*Stored data*:
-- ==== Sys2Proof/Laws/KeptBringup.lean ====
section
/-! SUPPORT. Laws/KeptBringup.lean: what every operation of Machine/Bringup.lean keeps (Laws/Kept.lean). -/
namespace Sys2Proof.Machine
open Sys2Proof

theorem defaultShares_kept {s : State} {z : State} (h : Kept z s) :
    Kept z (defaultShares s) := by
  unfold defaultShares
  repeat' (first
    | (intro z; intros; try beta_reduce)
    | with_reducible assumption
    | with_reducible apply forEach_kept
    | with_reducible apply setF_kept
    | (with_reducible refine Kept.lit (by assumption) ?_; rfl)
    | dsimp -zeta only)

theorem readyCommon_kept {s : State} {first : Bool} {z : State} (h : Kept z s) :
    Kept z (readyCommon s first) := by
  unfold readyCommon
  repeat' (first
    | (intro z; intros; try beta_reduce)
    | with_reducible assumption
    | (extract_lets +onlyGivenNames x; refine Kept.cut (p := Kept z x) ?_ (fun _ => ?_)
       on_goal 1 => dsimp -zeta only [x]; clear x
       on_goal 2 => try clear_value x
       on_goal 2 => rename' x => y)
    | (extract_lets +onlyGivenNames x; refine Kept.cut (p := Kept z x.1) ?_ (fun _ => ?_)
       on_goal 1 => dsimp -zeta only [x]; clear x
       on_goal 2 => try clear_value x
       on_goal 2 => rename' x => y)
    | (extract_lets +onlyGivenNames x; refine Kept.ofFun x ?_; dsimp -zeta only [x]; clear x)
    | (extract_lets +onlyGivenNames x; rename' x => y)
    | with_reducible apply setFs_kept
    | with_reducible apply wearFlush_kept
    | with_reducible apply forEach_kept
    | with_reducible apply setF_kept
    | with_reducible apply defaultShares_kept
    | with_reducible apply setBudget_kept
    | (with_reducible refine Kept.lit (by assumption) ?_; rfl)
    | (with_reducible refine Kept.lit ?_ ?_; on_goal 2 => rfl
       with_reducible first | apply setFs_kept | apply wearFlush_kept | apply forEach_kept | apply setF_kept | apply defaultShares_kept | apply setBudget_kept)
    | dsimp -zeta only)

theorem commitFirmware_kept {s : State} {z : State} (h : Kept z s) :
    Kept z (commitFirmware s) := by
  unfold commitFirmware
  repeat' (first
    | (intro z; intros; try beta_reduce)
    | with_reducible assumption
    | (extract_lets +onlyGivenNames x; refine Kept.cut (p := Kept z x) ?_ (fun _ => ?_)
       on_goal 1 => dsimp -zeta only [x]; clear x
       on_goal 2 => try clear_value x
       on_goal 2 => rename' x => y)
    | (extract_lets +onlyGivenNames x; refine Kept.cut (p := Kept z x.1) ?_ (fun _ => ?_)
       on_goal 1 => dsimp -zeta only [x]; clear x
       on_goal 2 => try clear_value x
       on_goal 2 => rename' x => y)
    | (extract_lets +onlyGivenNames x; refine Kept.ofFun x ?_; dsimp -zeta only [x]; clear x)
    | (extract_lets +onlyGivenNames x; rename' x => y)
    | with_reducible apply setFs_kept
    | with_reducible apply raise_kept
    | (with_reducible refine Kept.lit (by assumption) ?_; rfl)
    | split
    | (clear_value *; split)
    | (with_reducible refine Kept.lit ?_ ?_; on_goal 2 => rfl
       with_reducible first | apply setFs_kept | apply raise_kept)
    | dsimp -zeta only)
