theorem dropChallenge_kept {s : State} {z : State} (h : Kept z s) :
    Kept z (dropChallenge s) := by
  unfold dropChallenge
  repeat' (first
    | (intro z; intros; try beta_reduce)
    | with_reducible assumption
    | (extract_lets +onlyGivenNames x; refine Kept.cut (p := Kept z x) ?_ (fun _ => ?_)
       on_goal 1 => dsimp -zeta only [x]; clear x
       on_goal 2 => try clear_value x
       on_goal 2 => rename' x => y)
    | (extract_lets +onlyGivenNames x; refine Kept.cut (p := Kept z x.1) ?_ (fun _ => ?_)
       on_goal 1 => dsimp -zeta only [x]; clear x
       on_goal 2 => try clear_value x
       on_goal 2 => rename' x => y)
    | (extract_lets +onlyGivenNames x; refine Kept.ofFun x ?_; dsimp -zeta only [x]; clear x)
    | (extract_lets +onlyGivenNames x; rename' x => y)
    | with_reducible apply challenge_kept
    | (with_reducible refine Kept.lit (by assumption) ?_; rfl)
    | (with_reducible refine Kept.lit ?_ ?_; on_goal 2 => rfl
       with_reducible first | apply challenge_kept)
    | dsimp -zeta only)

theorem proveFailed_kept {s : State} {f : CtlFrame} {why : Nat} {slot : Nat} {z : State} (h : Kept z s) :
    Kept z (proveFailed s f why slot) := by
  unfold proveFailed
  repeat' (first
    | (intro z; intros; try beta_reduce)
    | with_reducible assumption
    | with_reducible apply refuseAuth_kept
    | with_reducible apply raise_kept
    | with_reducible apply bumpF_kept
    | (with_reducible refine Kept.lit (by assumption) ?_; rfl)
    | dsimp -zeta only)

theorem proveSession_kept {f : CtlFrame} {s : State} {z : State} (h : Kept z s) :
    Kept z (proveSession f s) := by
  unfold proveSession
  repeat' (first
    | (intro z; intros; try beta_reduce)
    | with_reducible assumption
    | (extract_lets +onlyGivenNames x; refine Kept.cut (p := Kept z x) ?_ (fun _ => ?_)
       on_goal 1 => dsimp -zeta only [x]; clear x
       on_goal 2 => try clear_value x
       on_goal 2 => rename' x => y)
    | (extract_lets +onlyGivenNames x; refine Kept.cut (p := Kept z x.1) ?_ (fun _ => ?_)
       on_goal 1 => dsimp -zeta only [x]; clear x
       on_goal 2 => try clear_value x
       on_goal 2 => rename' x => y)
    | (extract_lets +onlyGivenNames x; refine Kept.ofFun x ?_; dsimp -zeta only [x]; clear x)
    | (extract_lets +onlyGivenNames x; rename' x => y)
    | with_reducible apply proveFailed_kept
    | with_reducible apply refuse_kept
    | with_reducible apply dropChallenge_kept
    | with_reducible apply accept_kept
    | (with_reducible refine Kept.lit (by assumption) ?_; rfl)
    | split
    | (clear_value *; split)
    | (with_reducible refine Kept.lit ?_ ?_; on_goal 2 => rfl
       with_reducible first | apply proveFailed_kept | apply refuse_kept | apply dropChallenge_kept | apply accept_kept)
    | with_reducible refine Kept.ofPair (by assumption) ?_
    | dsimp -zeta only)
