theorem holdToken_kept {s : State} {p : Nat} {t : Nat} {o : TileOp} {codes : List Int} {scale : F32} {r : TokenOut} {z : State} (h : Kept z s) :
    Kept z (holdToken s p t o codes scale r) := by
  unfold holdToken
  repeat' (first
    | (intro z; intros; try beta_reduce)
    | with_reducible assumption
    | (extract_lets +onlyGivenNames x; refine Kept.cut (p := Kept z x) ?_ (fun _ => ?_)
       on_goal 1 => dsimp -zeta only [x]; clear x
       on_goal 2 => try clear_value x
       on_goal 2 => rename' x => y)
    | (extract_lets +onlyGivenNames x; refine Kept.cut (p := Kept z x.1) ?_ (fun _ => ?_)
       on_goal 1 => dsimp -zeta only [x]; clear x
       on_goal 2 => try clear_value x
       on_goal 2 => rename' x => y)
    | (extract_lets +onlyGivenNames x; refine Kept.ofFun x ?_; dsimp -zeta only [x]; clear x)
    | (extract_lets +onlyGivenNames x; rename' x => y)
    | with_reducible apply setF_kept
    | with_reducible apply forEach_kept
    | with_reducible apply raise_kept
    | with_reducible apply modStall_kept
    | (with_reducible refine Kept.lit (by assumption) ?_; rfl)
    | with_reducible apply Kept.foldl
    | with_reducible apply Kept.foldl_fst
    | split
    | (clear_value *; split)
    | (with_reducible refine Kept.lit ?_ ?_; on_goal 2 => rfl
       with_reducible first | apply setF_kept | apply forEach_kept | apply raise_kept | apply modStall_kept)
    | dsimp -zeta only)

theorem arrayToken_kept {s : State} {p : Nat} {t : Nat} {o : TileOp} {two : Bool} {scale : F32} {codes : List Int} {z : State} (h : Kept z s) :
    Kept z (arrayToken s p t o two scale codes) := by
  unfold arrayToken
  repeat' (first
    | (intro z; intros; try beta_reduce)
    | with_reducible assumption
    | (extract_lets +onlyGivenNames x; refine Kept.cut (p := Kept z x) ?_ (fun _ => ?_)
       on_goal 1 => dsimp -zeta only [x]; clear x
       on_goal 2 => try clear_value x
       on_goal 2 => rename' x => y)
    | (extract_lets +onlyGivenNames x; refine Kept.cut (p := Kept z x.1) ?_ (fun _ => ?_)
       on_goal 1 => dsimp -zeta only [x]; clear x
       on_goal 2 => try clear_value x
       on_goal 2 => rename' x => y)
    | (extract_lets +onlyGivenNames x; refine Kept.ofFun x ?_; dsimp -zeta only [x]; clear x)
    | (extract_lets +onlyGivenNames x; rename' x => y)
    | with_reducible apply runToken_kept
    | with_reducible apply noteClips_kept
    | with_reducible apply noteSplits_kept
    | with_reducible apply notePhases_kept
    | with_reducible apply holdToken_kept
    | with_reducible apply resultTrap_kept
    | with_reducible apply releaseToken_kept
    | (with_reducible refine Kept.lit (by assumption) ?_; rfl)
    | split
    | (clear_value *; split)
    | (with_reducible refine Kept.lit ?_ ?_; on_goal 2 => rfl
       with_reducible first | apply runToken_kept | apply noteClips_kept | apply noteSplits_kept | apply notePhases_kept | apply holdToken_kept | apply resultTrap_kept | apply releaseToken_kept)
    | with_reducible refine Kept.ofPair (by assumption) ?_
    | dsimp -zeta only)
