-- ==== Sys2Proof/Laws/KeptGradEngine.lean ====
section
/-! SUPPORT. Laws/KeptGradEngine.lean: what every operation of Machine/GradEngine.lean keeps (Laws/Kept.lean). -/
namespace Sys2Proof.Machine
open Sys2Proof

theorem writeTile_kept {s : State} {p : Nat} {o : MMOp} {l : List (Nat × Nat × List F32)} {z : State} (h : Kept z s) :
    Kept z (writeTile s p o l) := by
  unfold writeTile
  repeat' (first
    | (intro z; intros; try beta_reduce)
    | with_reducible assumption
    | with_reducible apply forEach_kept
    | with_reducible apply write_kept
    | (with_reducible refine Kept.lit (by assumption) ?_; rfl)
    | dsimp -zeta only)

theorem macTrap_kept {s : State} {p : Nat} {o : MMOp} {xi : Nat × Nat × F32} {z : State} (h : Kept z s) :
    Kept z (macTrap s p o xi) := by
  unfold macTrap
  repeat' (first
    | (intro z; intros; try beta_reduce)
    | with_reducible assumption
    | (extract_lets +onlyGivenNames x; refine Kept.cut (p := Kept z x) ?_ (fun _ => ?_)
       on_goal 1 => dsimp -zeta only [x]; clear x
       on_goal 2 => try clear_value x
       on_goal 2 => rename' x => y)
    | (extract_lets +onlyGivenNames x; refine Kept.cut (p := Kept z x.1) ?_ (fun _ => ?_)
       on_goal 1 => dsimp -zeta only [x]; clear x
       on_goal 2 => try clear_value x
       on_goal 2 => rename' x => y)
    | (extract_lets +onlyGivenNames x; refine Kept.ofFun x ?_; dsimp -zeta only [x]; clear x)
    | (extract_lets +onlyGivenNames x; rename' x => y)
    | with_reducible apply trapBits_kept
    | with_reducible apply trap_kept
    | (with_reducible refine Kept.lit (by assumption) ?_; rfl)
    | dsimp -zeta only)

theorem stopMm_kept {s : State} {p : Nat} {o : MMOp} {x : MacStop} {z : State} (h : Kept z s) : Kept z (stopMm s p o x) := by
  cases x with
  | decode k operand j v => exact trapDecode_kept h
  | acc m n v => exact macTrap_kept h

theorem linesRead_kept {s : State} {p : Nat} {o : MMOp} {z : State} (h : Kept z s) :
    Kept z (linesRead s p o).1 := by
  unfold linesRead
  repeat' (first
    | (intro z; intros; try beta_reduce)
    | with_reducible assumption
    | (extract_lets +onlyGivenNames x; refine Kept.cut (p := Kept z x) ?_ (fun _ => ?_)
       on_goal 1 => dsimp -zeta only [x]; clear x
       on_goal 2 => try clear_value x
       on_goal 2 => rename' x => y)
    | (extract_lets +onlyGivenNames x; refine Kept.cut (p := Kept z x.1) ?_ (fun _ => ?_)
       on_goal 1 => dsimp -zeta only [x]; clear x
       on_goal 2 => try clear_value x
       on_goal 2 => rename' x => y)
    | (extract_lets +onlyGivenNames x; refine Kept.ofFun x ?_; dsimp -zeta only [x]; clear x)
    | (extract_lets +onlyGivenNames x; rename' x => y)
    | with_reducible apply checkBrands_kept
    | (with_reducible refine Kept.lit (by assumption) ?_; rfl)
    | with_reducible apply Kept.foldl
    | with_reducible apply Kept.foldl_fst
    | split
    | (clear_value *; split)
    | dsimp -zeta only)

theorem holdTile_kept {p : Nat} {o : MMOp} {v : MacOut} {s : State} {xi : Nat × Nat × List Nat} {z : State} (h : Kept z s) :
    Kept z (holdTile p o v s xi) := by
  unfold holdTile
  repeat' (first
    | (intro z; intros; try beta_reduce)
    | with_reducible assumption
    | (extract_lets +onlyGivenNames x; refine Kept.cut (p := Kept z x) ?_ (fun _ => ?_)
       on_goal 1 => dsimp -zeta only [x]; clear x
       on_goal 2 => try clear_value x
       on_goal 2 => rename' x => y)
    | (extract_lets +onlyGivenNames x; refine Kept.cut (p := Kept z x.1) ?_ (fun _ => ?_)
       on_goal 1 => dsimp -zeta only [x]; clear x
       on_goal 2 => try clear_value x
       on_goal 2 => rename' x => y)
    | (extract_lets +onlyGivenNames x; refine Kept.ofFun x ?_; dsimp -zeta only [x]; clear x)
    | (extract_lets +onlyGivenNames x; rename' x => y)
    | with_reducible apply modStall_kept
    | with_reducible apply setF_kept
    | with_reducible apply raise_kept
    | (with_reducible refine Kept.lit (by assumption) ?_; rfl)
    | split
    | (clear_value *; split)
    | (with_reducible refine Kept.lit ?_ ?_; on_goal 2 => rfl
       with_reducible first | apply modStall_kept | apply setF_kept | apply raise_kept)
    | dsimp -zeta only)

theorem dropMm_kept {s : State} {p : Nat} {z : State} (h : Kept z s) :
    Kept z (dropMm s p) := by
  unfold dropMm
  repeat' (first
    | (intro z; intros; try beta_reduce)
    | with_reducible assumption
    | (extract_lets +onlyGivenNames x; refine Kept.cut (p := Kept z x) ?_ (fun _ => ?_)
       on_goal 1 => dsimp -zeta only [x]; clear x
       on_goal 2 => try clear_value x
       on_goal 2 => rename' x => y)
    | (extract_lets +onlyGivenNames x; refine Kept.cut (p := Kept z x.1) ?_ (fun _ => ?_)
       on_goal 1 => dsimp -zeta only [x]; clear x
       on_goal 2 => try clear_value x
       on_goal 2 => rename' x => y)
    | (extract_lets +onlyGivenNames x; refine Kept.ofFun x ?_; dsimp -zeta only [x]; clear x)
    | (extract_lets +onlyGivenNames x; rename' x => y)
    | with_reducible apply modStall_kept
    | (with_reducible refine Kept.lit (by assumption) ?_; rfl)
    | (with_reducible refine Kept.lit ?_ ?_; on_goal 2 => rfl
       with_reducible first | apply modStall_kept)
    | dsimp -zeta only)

*Problem details*:
Report every line in the data that holds "CtlFrame", copying each one.

*Answer area*:
theorem proveFailed_kept {s : State} {f : CtlFrame} {why : Nat} {slot : Nat} {z : State} (h : Kept z s) :
theorem proveSession_kept {f : CtlFrame} {s : State} {z : State} (h : Kept z s) :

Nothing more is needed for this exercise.